I took Will, Kate and Lizzie down to the beach to ride bikes and experience the strange feeling of being at home along the boardwalk in Santa Monica in a place that millions of people experience as tourists, the same way that I had just returned from three places where I had just acted as a tourist. After rushing home to not miss my flight (which I nearly did), I made it to Chicago and then headed off to my flight to Charleston.

Since the plane to Charleston is pretty small, I had to gate check my bag on the jetway before I boarded the plane. I had done this hundreds of times because I am almost always traveling to remote locations on small planes. When I arrived in Charleston, I looked on the luggage rack for my backpack, and to my great dismay it wasn’t there. I waited some more, and next to me is the pilot on the plane who also seemed to be missing his bag. He knows the baggage crew and they start scouring the cargo holds and the inside of the plane, and nothing shows up.

We proceed to go down to the baggage claim thinking that maybe it was sent there already. Nothing. We file our claim and I proceed to go to the hotel. Oh, I forgot to mention that since I had come from the beach that morning and raced out the door, I was still in shorts and a t-shirt. Charleston, by the way, isn’t 95 with 90% humidity as was forecasted. More like 85 with 100% humidity. I call the next morning. Nothing. Fortunately some nice fellows I work with left me a golf shirt in my room, and so I went to the golf shop to pick up some golf pants that morning for a day’s worth of business meetings, most of which include people I had never met before. Out of golf pants – no one buys them anymore.

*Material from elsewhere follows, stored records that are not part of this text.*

-- ==== Sys2Proof/Tests/Slice0.lean ====
section
/-!
SUPPORT. Tests: ill-formed terms, words of the spec decoded, single steps on small states, and a witness of the hypotheses of each
statement.
-/

namespace Sys2Proof.Tests

open Sys2Proof Sys2Proof.Machine

-- one theorem after the other: checked side by side, their threads ask for more memory than the package may use
set_option Elab.async false

/-! ## Small states -/

/-- A core whose control sequencer runs a task. -/
def coreU : Core := { crid := 1, phase := .running }

/-- Core 0 is `k`, and its control sequencer executes. -/
def atCt (k : Core) : State := { cores := [(0, k)], agent := .seq 0 .ct, domain := [0] }

/-- Core 0 is `k`, and its engine `e` executes. -/
def atEng (e : Eng) (k : Core) : State := { cores := [(0, k)], agent := .seq 0 (.eng e) }

/-- Core 0 is `k`, and something happens at unit `n`. -/
def atUnit (n : Nat) (k : Core) : State := { cores := [(0, k)], agent := .unit n }

/-- Hart 1 is `k` and executes. -/
def atHart (k : Hart) : State := { harts := [(1, k)], agent := .hart 1 }

/-- x registers: the numbers listed, from x1 on. -/
def regs (l : List Nat) : List Word := fit 0#64 32 (0#64 :: l.map (BitVec.ofNat 64))

/-- A core with x registers. -/
def coreX (l : List Nat) : Core := { coreU with ct := { x := regs l } }

/-- A view over local memory that a task may load from and store to. -/
def dataView : View := { base := 0x1000, size := 0x1000, back := .phys 0x1000, r := true, w := true, x := true, kind := .code }

def mode3 : Hart := { held := false, mode := 3 }
def mode0 : Hart := { held := false, mode := 0 }

/-- A guard that takes every word. -/
def always : Guard := ⟨false, false, 0#4, 0#2⟩

/-- Does a result exist that passes `f`? -/
def hit {α : Type} (f : α → Bool) : Rs α → Bool
  | .ok a => f a
  | .bad _ => false

theorem found {α : Type} (r : Rs α) (f : α → Bool) (h : hit f r = true) : ∃ a, r = .ok a ∧ f a = true := by
  cases r with
  | ok a => exact ⟨a, rfl, h⟩
  | bad f => exact absurd h (by simp [hit])
theorem foundIs {α : Type} [DecidableEq α] (r : Rs α) (a : α) (h : hit (fun x => decide (x = a)) r = true) : r = .ok a := by
  obtain ⟨b, e, q⟩ := found r _ h
  exact e.trans (congrArg Rs.ok (of_decide_eq_true q))

/-! ## Ill-formed terms (WellFormed) -/

theorem test_wf_csr_funct3_0 : (Instr.csrAccess 0#3 0xC00#12 0#5 1#5).wf = false := by decide
theorem test_wf_csr_funct3_4 : (Instr.csrAccess 4#3 0xC00#12 0#5 1#5).wf = false := by decide
theorem test_wf_csr : (Instr.csrAccess 1#3 0xC00#12 0#5 1#5).wf = true := by decide
theorem test_wf_shift_word : (Instr.rv64IntegerInstruction (.sh .slliw 1#5 2#5 32#6)).wf = false := by decide
theorem test_wf_shift : (Instr.rv64IntegerInstruction (.sh .slli 1#5 2#5 63#6)).wf = true := by decide
theorem test_wf_moctl : (Instr.moctl always (VrWord.ofBits 0#96)).wf = true := by decide
theorem test_wf_moctl_rd : (Instr.moctlRd always (VrWord.ofBits 0#96)).wf = false := by decide
theorem test_wf_dbars_full : (Instr.dbarsFull always (DxWord.ofBits 0#96)).wf = true := by decide
theorem test_wf_dbars_wait : (Instr.dbarsWait always (DxWord.ofBits 0#96)).wf = false := by decide
theorem test_wf_entries :
    (List.range 12).map (fun t =>
      [Instr.launch, .waitev, .skipif, .jump, .call, .ret, .signal, .publish, .preempt, .pass, .endList].map fun c =>
        (c ⟨BitVec.ofNat 64 t, 0#64, 0#64, 0#64⟩).wf) =
      (List.range 12).map fun t => (List.range 11).map fun n => n + 1 == t := by decide
theorem test_wf_unassigned : (Instr.unassignedCtEncoding 0#32).wf = false ∧ (Instr.unassignedEngineOpcode 0#96).wf = false := by decide

/-! ## Words that the spec writes out, decoded -/

-- The examples of R58, R79, R173, R416 and of the chapters of the engines.
theorem test_word_yswitch : decode32 0x06C576FB#32 = .yswitch 12#5 10#5 13#5 := by decide
theorem test_word_hhinv : decode32 0x0805F07B#32 = .hhinv 11#5 := by decide
theorem test_word_loop :
    decodeEngine .dr 0x010040030000000A00000000#96 0#96 0#96 = .loop always ⟨1#2, 3#14, 10#32, 0#32⟩ := by decide
theorem test_word_morelu : decodeEngine .ma 0x670008000000000000000000#96 0#96 0#96 =
    .morelu always ⟨1#5, 0#5, 0#5, 0#5, 0#4, false, false, 0#4, false, 0#1, 0#32, 0#16⟩ := by decide
theorem test_word_moctl : (match decodeEngine .ma 0x6C0000000000000000040000#96 0#96 0#96 with
    | .moctl g f => g == always && f.imm == 4#32 && f.sub == 0#4
    | _ => false) = true := by decide
theorem test_word_mocoll : (match decodeEngine .ma 0x6B007980000AC00000000000#96 0#96 0#96 with
    | .mocoll g f => g == always && f.d == 15#5 && f.a == 6#5 && f.imm == 0xC0000000#32
    | _ => false) = true := by decide
theorem test_word_unassigned_ct : decode32 0xFFFFFFFF#32 = .unassignedCtEncoding 0xFFFFFFFF#32 := by decide
theorem test_word_entry_end : decodeEntry ⟨0x0B#64, 0#64, 0#64, 0#64⟩ = some (.endList ⟨0x0B#64, 0#64, 0#64, 0#64⟩) := by decide
theorem test_word_entry_unknown : decodeEntry ⟨0x0C#64, 0#64, 0#64, 0#64⟩ = none := by decide
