-- ==== Sys2Proof/Decode.lean ====
section
/-! DEFINITION. Reading a request frame: which request its code names, whether its length fits, and where
its fields stand (R185 checks 1 and 2, R196, R197, 11.3). The command table gives its rows no bits, so no
table word spells a command. -/

namespace Sys2Proof

/-- The command a table word spells: the rows of the command table have no bits, so there is none. -/
def decodeTableWord (_nbits _w : Nat) : Option Instr := none

/-- What the dispatcher makes of a frame's code and payload (R185 checks 1 and 2). -/
inductive FrameReading where
  | unknown
  | badLength
  | request (r : Request)
deriving DecidableEq, Repr

/-- The payload length of the request a code names (11.3); none for a code that names none. -/
def requestLength (code : Byte) : Option Nat :=
  match code.toNat with
  | 0x01 => some 1
  | 0x02 => some 0
  | 0x03 => some 2
  | 0x04 => some 2
  | 0x10 => some 12
  | 0x11 => some 14
  | 0x12 => some 2
  | 0x13 => some 3
  | 0x14 => some 1
  | 0x15 => some 2
  | 0x16 => some 2
  | 0x17 => some 1
  | 0x20 => some 6
  | 0x21 => some 4
  | 0x22 => some 2
  | 0x23 => some 48
  | 0x24 => some 2
  | 0x25 => some 12
  | 0x26 => some 1
  | 0x30 => some 2
  | 0x31 => some 2
  | 0x32 => some 1
  | 0x33 => some 5
  | 0x38 => some 9
  | 0x39 => some 5
  | 0x3A => some 5
  | 0x3B => some 1
  | 0x3C => some 1
  | 0x3D => some 0
  | 0x3E => some 2
  | _ => none

/-- The byte at an offset of a payload. -/
def byteAt (l : List Byte) (i : Nat) : Byte := l.getD i 0

/-- The two-byte field at an offset, most significant byte first (R196). -/
def halfAt (l : List Byte) (i : Nat) : Half := byteAt l i ++ byteAt l (i + 1)

/-- The label field at an offset. -/
def labelAt (l : List Byte) (i : Nat) : LabelBytes :=
  { hh := byteAt l i, mm := byteAt l (i + 1), ss := byteAt l (i + 2), ff := byteAt l (i + 3) }

/-- The handle field at an offset. -/
def handleAt (l : List Byte) (i : Nat) : HandleBytes :=
  { slot := byteAt l i, generation := byteAt l (i + 1) }

/-- The rectangle field at an offset. -/
def rectAt (l : List Byte) (i : Nat) : RectBytes :=
  { x := halfAt l i, y := halfAt l (i + 2), w := halfAt l (i + 4), h := halfAt l (i + 6) }

/-- The colour field at an offset. -/
def colourAt (l : List Byte) (i : Nat) : ColourBytes :=
  { y := halfAt l i, cb := halfAt l (i + 2), cr := halfAt l (i + 4) }

/-- The cue fields at an offset (11.3). -/
def cueFieldsAt (l : List Byte) (i : Nat) : CueFields :=
  { channel := byteAt l i
    kind := byteAt l (i + 1)
    trigger := labelAt l (i + 2)
    action := byteAt l (i + 6)
    duration := halfAt l (i + 7)
    presetFlag := byteAt l (i + 9)
    preset := byteAt l (i + 10)
    lag := byteAt l (i + 11) }

/-- The preset record at an offset (11.4). -/
def presetFieldsAt (l : List Byte) (i : Nat) : PresetFields :=
  { window := rectAt l i
    border := byteAt l (i + 8)
    borderColour := colourAt l (i + 9)
    crop := rectAt l (i + 15)
    key := byteAt l (i + 23)
    kb := halfAt l (i + 24)
    kr := halfAt l (i + 26)
    inner := halfAt l (i + 28)
    outer := halfAt l (i + 30)
    programme := rectAt l (i + 32)
    fill := colourAt l (i + 40) }

/-- The configuration fields at an offset, in the order of R191. -/
def configFieldsAt (l : List Byte) (i : Nat) : ConfigFields :=
  { source := byteAt l i
    dropMode := byteAt l (i + 1)
    freewheelLimit := byteAt l (i + 2)
    lateTolerance := byteAt l (i + 3)
    holdLimit := byteAt l (i + 4)
    lossPolicy := byteAt l (i + 5)
    slewInterval := byteAt l (i + 6)
    fade := byteAt l (i + 7) }

/-- The request of a code with the fields of a payload of its length (11.3). -/
def requestOf (code : Byte) (l : List Byte) : Option Request :=
  match code.toNat with
  | 0x01 => some (.statusRead (byteAt l 0))
  | 0x02 => some .attentionRead
  | 0x03 => some (.attentionMask (halfAt l 0))
  | 0x04 => some (.syncStatsRead (byteAt l 0) (byteAt l 1))
  | 0x10 => some (.cueAdd (cueFieldsAt l 0))
  | 0x11 => some (.cueModify (handleAt l 0) (cueFieldsAt l 2))
  | 0x12 => some (.cueDelete (handleAt l 0))
  | 0x13 => some (.cueListRead (byteAt l 0) (byteAt l 1) (byteAt l 2))
  | 0x14 => some (.cueSkipNext (byteAt l 0))
  | 0x15 => some (.cueClear (byteAt l 0) (byteAt l 1))
  | 0x16 => some (.cueHold (byteAt l 0) (byteAt l 1))
  | 0x17 => some (.outcomeRead (byteAt l 0))
  | 0x20 => some (.windowSet (byteAt l 0) (byteAt l 1) (halfAt l 2) (byteAt l 4) (byteAt l 5))
  | 0x21 => some (.layoutSelect (byteAt l 0) (byteAt l 1) (halfAt l 2))
  | 0x22 => some (.suppress (byteAt l 0) (byteAt l 1))
  | 0x23 => some (.presetWrite (byteAt l 0) (byteAt l 1) (presetFieldsAt l 2))
  | 0x24 => some (.presetRead (byteAt l 0) (byteAt l 1))
  | 0x25 => some (.spanSet (byteAt l 0) (byteAt l 1) (byteAt l 2) (byteAt l 3) (labelAt l 4)
      (labelAt l 8))
  | 0x26 => some (.spanRead (byteAt l 0))
  | 0x30 => some (.lagSet (byteAt l 0) (byteAt l 1))
  | 0x31 => some (.boothLatencySet (byteAt l 0) (byteAt l 1))
  | 0x32 => some (.calibrate (byteAt l 0))
  | 0x33 => some (.clockPreset (byteAt l 0) (labelAt l 1))
  | 0x38 => some (.channelConfig (byteAt l 0) (configFieldsAt l 1))
  | 0x39 => some (.gpiBind (byteAt l 0) (byteAt l 1) (byteAt l 2) (byteAt l 3) (byteAt l 4))
  | 0x3A => some (.tallySet (byteAt l 0) (byteAt l 1) (byteAt l 2) (byteAt l 3) (byteAt l 4))
  | 0x3B => some (.formatSet (byteAt l 0))
  | 0x3C => some (.channelReset (byteAt l 0))
  | 0x3D => some .deviceReset
  | 0x3E => some (.configRead (byteAt l 0) (byteAt l 1))
  | _ => none

/-- The dispatcher's reading of a frame (R185 checks 1 and 2). -/
def readFrame (code : Byte) (payload : List Byte) : FrameReading :=
  match requestLength code with
  | none => .unknown
  | some n =>
    if payload.length ≠ n then .badLength
    else
      match requestOf code payload with
      | none => .unknown
      | some r => .request r

end Sys2Proof
end

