-- ==== Sys2Proof/Machine/Contacts.lean ====
section
/-! DEFINITION. Contact inputs and tally outputs (Chapter 9). -/

namespace Sys2Proof.Machine

open Sys2Proof

/-! ## Sampling and levels (R168, R169, R171) -/

/-- A contact input with one more sample taken (R168). -/
def Gpi.sample (x : Gpi) (v : Contact) : Gpi :=
  let stable := if v = x.sampled then min 16 (x.stable + 1) else 1
  { x with sampled := v, stable := stable,
           debounced := if x.debounce + 1 ≤ stable then v else x.debounced }

/-- The debounced level: true for active (R169). -/
def Gpi.level (x : Gpi) : Bool :=
  match x.polarity with
  | .activeClosed => decide (x.debounced = .closed)
  | .activeOpen => decide (x.debounced = .opened)

/-- The eight contact inputs. -/
def gpiIndices : List GpiIx := [0, 1, 2, 3, 4, 5, 6, 7]

/-- Whether some input of the mode has the channel in its mask and its level active (R171). -/
def State.contactLevel (s : State) (m : GpiMode) (c : Channel) : Bool :=
  gpiIndices.any fun g =>
    decide ((s.gpi g).mode = m) && (s.gpi g).mask.pick c && (s.gpi g).level

/-- Contact suppress and contact hold of a channel worked out again: the channel's contact hold flag
and the CONTACT member follow them (R55, R59, R171). -/
def State.takeContact (s : State) (c : Channel) : State :=
  (s.modChan c fun x => x.setWindow
    { x.window with contactHold := s.contactLevel .hold c }).setMember c .contact
      (s.contactLevel .suppress c)

/-- The levels of all four channels worked out again (R171). -/
def State.takeContacts (s : State) : State := s.eachChannel fun c t => t.takeContact c

/-- The channels of a mask in an order that begins with the channels of `first`. -/
def maskInOrder (m : Bank 4 Bool) (first : List Channel) : List Channel :=
  (firstOfKey id [] (first ++ Channel.all)).filter fun c => m.pick c

/-- The FIRE edge of an input in mode FIRE whose level has become active, one channel of the mask after
another (R170). -/
def State.fireEdges (s : State) (g : GpiIx) (edges : List Channel) : State :=
  if (s.gpi g).mode = .fire ∧ (s.gpi g).level then
    (maskInOrder (s.gpi g).mask edges).foldl (fun t c => t.fireEdge g c) s
  else s

/-- A contact input sampled: a change of its debounced state reaches the mode's consumers at once
(R168 to R171). -/
def State.sampleGpi (s : State) (g : GpiIx) (v : Contact) (edges : List Channel) : State :=
  let t := s.setGpi g ((s.gpi g).sample v)
  if ((s.gpi g).sample v).debounced = (s.gpi g).debounced then t
  else (t.fireEdges g edges).takeContacts

/-- DEBOUNCED_STATE_CHANGE (R168): the sample that completes the debounce; nothing for a sample that
does not change the debounced state. -/
def execDebouncedStateChange (g : GpiIx) (sample : Contact) (edges : List Channel) (s : State) :
    Answered :=
  if ((s.gpi g).sample sample).debounced = (s.gpi g).debounced then .next s
  else .next (s.sampleGpi g sample edges)

/-! ## GPI_BIND (R172) -/

/-- The contact state that is inactive under a polarity. -/
def inactiveContact : Polarity → Contact
  | .activeClosed => .opened
  | .activeOpen => .closed

/-- A binding replaced: a change of polarity starts sampling again from the inactive state. -/
def Gpi.bind (x : Gpi) (mode : GpiMode) (mask : Bank 4 Bool) (polarity : Polarity) (debounce : Nat) :
    Gpi :=
  let y := { x with
    mode := mode
    mask := if mode = .none then Bank.fill 4 false else mask
    polarity := polarity
    debounce := debounce }
  if polarity = x.polarity then y
  else { y with sampled := inactiveContact polarity, stable := 16,
                debounced := inactiveContact polarity }

/-- A GPI record as CONFIG_READ reports it, and GPI_BIND after the GPI number: mode, mask, polarity, debounce and debounced level. -/
def Gpi.bytes (x : Gpi) : List Byte :=
  [gpiModeByte x.mode, maskByte x.mask, polarityByte x.polarity, byte1 x.debounce,
    flagByte x.level]

/-- GPI_BIND (R172). No FIRE edge follows from it; the channel levels are worked out again, once. -/
def gpiBind (gpi mode mask polarity debounce : Byte) (s : State) : State × Answer :=
  match readGpi gpi, readGpiMode mode, readPolarity polarity, readMask mask with
  | some g, some m, some p, some k =>
    if m ≠ .none ∧ maskEmpty k then (s, refuse .badParam)
    else
      let x := (s.gpi g).bind m k p (min 15 debounce.toNat)
      ((s.setGpi g x).takeContacts, taken (decide (15 < debounce.toNat)) (byte1 g :: x.bytes))
  | _, _, _, _ => (s, refuse .badParam)

/-- GPI_BIND as a command. -/
def execGpiBind (p : PortId) (tag gpi mode mask polarity debounce : Byte) (s : State) : Answered :=
  .next (s.serveSupervisor p tag 0x39 (gpiBind gpi mode mask polarity debounce))

/-! ## Tally outputs (R174 to R176) -/

/-- The opacity a tally is set from: the one latched for the period in progress, and 0 where that is a relock
period (R174, R176); that the last relock period lasts until the next period start is DEDUCED
(notes/assumptions/15.md). -/
def State.tallyOpacity (s : State) (c : Channel) : Nat :=
  if s.timing.relockPeriod then 0 else (s.chan c).latches.geometry.opacity

/-- Whether an output flashes, given the opacity and the signer's availability (R175). -/
def Tally.flashes (x : Tally) (opacity : Nat) (available : Bool) : Bool :=
  decide (x.mode = .onAirFlash) && decide (0 < opacity) && !available

/-- Whether the next advance of a flashing output changes its phase in mid flash (R175). -/
def Tally.phaseDue (x : Tally) : Bool :=
  decide (x.count ≠ 0) && decide ((if x.phaseOn then x.onCount else x.offCount) ≤ x.count)

/-- The flash state of an output that flashes in this period, advanced (R175). -/
def Tally.advanceFlash (x : Tally) : Tally :=
  if x.count = 0 then { x with phaseOn := true, count := 1 }
  else if x.phaseDue then { x with phaseOn := !x.phaseOn, count := 1 }
  else { x with count := x.count + 1 }

/-- A tally output set for a period (R174, R175). -/
def Tally.set (x : Tally) (opacity : Nat) (available : Bool) : Tally :=
  if x.flashes opacity available then { x.advanceFlash with active := x.advanceFlash.phaseOn }
  else
    { x with phaseOn := true, count := 0,
             active := decide (x.mode ≠ .off) && decide (0 < opacity) }

/-- A tally output set from its channel as it stands (R174). -/
def State.updateTally (s : State) (t : TallyIx) : State :=
  let x := s.tally t
  s.setTally t (x.set (s.tallyOpacity x.channel) (s.chan x.channel).sync.lock.available)

/-- The four tally outputs. -/
def tallyIndices : List TallyIx := [0, 1, 2, 3]

/-- The tally outputs that name a channel, set for the period (R174). -/
def State.updateTallies (s : State) (c : Channel) : State :=
  (tallyIndices.filter fun t => (s.tally t).channel = c).foldl (fun u t => u.updateTally t) s

/-- Whether the next advance of a tally's flash state changes its phase (R175). -/
def State.flashDue (s : State) (t : TallyIx) : Bool :=
  let x := s.tally t
  x.flashes (s.tallyOpacity x.channel) (s.chan x.channel).sync.lock.available && x.phaseDue

/-- FLASH_PHASE_CHANGE (R175): the advance that turns the phase; nothing when the next does not. -/
def execFlashPhaseChange (t : TallyIx) (s : State) : Answered :=
  if s.flashDue t then .next (s.updateTally t) else .next s

/-- A tally record as CONFIG_READ reports it, and TALLY_SET after the tally number: channel, mode, A, B and output. -/
def Tally.bytes (x : Tally) : List Byte :=
  [channelByte x.channel, tallyModeByte x.mode, byte1 x.onCount, byte1 x.offCount,
    flagByte x.active]

/-- TALLY_SET (R176). -/
def tallySet (tally ch mode onCount offCount : Byte) (s : State) : State × Answer :=
  match readTally tally, readChannel ch, readTallyMode mode with
  | some t, some c, some m =>
    let a := clampTo 1 250 onCount.toNat
    let b := clampTo 1 250 offCount.toNat
    let u := (s.setTally t
      { s.tally t with
        channel := c
        mode := m
        onCount := a
        offCount := b
        phaseOn := true
        count := 0 }).updateTally t
    (u, taken (decide (a ≠ onCount.toNat) || decide (b ≠ offCount.toNat))
      (byte1 t :: (u.tally t).bytes))
  | _, _, _ => (s, refuse .badParam)

/-- TALLY_SET as a command. -/
def execTallySet (p : PortId) (tag tally ch mode onCount offCount : Byte) (s : State) : Answered :=
  .next (s.serveSupervisor p tag 0x3A (tallySet tally ch mode onCount offCount))

end Sys2Proof.Machine
end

Much to the everyone’s amusement, I show up to my breakfast meeting in something less than “resort casual”. Moreover, I am wearing a striped yellow shirt with plaid tan pants, so on top of being overly casual, I’m a fashion faux pas. I keep calling United throughout the day, and still nothing. By the end of the day, I wave off requests to have someone go get me some pants, thinking that the worst of the embarrassed was over, and my bag surely had to show up soon. I even email a photo of the backpack to United. Nothing.

The next morning I went back to the golf shop to buy a new golf shirt and shorts, and as I was looking through the khaki shorts, I noticed two pairs of pants, one of which happened to fit me. While the golf shop was out of belts and I was still wearing running shoes, at least I was presentable this morning.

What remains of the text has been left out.